Once you find the line with "(args : List" in the data that follows, repeat it and every line after it exactly, through the line with "(n.toNat ≤ 60 → n.toNat".

-- Information provided follows --

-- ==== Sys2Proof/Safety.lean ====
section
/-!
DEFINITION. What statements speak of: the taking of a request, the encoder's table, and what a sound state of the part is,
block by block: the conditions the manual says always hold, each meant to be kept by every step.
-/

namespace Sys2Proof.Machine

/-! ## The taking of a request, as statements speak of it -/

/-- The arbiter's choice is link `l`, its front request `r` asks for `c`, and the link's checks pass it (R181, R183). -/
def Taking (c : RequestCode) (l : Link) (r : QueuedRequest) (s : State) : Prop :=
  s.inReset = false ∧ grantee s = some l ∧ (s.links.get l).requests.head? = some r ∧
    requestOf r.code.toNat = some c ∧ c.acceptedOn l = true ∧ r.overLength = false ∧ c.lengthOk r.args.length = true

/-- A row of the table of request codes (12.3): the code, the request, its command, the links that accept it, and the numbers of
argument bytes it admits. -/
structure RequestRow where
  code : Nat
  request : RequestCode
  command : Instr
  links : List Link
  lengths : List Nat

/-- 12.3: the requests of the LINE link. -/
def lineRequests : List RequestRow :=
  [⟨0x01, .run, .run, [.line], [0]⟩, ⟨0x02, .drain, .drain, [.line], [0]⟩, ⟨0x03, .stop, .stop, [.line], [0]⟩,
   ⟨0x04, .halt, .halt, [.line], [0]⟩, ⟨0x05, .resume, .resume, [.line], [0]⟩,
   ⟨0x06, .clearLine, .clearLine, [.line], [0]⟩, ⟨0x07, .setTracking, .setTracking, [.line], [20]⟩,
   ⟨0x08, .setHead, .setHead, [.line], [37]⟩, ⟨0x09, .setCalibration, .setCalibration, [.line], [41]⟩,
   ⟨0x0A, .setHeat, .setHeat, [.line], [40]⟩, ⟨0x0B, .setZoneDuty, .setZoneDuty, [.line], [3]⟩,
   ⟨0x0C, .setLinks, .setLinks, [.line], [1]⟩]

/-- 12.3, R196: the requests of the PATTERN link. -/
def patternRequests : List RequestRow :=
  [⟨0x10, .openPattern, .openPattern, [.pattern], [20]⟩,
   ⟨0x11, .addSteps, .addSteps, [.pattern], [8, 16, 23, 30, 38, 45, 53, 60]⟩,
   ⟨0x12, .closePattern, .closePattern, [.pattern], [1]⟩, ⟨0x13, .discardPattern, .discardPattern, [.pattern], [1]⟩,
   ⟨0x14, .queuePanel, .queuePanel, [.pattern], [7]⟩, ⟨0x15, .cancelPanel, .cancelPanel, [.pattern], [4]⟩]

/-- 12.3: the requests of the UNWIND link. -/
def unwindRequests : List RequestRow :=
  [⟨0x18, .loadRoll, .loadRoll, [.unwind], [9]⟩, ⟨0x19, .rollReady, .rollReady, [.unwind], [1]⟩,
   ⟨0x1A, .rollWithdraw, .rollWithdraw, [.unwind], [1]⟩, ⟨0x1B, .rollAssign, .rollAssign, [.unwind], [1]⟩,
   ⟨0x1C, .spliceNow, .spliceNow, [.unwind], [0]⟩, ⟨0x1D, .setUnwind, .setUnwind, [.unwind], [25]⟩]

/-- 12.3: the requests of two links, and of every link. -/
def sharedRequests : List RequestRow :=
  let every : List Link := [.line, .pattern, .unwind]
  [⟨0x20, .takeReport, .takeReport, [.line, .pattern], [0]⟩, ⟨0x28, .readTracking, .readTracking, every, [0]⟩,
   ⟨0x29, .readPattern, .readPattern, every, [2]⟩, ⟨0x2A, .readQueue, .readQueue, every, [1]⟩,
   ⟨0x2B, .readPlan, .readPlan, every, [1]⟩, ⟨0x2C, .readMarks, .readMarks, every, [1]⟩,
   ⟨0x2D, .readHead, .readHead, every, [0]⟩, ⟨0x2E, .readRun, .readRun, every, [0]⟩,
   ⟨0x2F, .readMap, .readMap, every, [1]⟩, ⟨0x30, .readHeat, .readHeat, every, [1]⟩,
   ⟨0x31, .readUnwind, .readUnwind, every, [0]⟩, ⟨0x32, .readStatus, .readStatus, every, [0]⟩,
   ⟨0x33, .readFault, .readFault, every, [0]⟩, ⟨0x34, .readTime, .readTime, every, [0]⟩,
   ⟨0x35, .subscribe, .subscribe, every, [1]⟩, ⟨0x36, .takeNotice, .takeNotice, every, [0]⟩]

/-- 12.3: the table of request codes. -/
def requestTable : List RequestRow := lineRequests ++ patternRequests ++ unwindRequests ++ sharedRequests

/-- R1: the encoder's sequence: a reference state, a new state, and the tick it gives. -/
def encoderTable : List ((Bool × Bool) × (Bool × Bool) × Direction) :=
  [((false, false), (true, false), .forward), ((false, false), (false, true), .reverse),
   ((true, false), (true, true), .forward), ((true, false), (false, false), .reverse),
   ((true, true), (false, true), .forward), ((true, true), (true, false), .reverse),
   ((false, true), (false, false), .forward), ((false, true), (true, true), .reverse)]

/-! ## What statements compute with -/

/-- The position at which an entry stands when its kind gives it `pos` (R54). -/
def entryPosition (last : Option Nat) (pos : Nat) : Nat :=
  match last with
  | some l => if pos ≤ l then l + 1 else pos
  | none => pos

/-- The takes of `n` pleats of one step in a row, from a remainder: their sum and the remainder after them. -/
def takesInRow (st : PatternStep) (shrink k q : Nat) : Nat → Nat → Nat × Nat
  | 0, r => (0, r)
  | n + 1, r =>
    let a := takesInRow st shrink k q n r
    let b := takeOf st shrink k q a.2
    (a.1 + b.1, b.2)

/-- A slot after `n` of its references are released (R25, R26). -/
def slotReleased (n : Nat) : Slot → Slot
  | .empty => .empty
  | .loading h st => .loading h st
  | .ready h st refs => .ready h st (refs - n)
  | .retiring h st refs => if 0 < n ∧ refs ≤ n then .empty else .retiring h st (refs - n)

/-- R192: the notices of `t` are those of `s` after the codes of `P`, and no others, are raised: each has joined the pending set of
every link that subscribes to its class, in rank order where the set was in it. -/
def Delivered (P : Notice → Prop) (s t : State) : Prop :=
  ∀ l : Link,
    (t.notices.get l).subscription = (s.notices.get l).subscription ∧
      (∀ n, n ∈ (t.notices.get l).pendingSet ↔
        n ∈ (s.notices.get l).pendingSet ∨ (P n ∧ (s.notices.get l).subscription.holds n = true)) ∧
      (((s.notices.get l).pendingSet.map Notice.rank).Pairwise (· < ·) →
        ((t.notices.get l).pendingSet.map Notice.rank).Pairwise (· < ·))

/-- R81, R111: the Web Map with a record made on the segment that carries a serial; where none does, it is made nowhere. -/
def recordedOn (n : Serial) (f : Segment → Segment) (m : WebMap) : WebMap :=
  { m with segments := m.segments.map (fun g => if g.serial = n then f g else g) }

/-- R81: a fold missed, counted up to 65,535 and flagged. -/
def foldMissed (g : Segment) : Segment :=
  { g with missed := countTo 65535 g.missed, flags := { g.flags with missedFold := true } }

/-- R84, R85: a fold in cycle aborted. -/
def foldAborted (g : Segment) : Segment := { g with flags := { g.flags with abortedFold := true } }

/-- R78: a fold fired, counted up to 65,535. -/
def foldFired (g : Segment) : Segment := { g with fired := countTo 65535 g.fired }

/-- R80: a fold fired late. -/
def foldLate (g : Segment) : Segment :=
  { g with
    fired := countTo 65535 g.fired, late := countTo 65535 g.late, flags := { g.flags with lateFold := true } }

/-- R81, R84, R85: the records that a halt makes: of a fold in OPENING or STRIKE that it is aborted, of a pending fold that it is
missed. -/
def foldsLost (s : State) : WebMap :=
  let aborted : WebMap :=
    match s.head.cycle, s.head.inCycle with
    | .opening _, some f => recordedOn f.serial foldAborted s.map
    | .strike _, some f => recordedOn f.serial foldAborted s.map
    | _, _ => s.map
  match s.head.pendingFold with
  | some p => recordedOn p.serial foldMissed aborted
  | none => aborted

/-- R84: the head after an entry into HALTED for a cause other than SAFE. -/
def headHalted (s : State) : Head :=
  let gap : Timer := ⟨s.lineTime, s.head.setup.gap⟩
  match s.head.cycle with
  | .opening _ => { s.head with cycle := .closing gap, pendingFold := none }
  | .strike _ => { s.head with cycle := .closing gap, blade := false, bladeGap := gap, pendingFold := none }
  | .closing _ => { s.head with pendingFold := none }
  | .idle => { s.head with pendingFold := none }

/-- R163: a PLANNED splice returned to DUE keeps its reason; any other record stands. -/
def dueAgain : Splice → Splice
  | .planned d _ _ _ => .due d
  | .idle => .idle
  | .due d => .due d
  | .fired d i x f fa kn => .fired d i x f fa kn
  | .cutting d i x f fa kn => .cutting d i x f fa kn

-- Information provided concluded --
-- Information provided follows --

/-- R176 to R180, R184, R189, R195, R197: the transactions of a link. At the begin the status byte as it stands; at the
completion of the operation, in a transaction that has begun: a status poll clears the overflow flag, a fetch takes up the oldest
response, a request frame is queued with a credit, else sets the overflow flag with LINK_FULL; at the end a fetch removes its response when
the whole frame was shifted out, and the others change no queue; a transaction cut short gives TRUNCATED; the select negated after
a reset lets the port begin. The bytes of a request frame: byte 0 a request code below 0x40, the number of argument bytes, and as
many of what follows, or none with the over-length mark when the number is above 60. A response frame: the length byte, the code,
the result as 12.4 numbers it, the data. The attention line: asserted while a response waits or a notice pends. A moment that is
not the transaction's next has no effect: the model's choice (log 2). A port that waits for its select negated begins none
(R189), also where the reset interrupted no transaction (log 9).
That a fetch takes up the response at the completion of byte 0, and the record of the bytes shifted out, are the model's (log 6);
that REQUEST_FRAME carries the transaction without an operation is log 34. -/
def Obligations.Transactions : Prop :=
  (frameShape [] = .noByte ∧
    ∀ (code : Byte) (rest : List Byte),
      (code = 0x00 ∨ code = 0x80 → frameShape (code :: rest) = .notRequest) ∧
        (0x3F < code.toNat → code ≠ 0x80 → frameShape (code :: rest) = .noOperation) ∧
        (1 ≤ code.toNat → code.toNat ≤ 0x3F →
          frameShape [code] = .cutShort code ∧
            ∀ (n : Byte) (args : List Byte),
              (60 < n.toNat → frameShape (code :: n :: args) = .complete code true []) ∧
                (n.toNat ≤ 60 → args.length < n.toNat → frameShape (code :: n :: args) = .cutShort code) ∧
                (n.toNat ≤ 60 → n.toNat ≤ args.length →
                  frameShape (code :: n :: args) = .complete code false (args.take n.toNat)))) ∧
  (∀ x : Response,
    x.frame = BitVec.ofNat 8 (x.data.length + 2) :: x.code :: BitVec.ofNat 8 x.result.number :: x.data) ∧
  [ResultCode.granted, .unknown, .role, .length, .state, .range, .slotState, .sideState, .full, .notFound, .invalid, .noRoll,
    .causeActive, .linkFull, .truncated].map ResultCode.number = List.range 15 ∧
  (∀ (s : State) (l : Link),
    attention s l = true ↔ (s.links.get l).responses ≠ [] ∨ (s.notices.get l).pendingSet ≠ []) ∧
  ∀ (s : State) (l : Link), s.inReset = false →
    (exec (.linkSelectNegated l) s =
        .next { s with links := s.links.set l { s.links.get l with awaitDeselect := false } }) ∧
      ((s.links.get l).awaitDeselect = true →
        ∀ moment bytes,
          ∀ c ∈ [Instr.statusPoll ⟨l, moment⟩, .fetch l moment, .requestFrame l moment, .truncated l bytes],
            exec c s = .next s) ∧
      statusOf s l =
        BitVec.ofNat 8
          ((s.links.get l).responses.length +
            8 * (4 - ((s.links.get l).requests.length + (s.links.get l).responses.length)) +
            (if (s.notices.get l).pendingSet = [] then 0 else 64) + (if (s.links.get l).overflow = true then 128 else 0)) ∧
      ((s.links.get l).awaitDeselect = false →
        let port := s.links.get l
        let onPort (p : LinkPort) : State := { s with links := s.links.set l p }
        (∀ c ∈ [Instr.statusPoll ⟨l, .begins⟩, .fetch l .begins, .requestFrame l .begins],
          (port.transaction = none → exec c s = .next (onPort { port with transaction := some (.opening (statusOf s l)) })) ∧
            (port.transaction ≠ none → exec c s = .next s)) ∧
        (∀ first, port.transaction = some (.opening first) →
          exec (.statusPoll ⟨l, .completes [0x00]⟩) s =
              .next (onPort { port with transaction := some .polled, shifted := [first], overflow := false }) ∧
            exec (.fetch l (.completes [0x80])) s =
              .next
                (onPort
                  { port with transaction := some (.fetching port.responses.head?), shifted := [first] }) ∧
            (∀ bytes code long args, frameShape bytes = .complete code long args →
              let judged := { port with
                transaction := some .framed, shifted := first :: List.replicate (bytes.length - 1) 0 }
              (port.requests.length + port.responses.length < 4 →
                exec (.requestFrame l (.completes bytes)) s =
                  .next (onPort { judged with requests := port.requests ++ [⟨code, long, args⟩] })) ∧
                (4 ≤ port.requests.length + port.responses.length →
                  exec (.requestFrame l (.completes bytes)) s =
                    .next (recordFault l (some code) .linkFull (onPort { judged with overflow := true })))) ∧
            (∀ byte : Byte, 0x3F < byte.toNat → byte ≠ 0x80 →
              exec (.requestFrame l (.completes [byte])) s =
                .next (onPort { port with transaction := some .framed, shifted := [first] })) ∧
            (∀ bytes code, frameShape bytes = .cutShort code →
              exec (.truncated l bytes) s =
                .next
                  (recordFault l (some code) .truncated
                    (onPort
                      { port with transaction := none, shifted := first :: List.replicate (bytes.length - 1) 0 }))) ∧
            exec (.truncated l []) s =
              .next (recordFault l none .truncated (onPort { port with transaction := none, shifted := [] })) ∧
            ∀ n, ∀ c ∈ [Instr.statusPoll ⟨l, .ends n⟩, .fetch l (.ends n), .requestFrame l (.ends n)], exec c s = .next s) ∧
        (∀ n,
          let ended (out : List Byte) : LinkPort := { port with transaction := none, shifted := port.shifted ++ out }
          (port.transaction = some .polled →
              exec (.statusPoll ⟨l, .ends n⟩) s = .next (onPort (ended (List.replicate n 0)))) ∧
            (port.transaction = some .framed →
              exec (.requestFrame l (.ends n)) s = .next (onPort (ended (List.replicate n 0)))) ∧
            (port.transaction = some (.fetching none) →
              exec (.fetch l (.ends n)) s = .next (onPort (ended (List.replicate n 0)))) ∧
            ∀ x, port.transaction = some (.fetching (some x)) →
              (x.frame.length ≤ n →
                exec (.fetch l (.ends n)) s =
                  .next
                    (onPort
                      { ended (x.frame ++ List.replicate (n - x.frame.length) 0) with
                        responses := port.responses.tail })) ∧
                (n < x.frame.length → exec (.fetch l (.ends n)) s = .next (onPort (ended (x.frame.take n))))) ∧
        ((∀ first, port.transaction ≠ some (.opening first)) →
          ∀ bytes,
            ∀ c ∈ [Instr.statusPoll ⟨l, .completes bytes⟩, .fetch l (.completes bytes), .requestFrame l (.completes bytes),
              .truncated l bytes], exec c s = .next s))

-- Information provided concluded --

▶ [Written answer]
            ∀ (n : Byte) (args : List Byte),
              (60 < n.toNat → frameShape (code :: n :: args) = .complete code true []) ∧
                (n.toNat ≤ 60 → args.length < n.toNat → frameShape (code :: n :: args) = .cutShort code) ∧
                (n.toNat ≤ 60 → n.toNat ≤ args.length →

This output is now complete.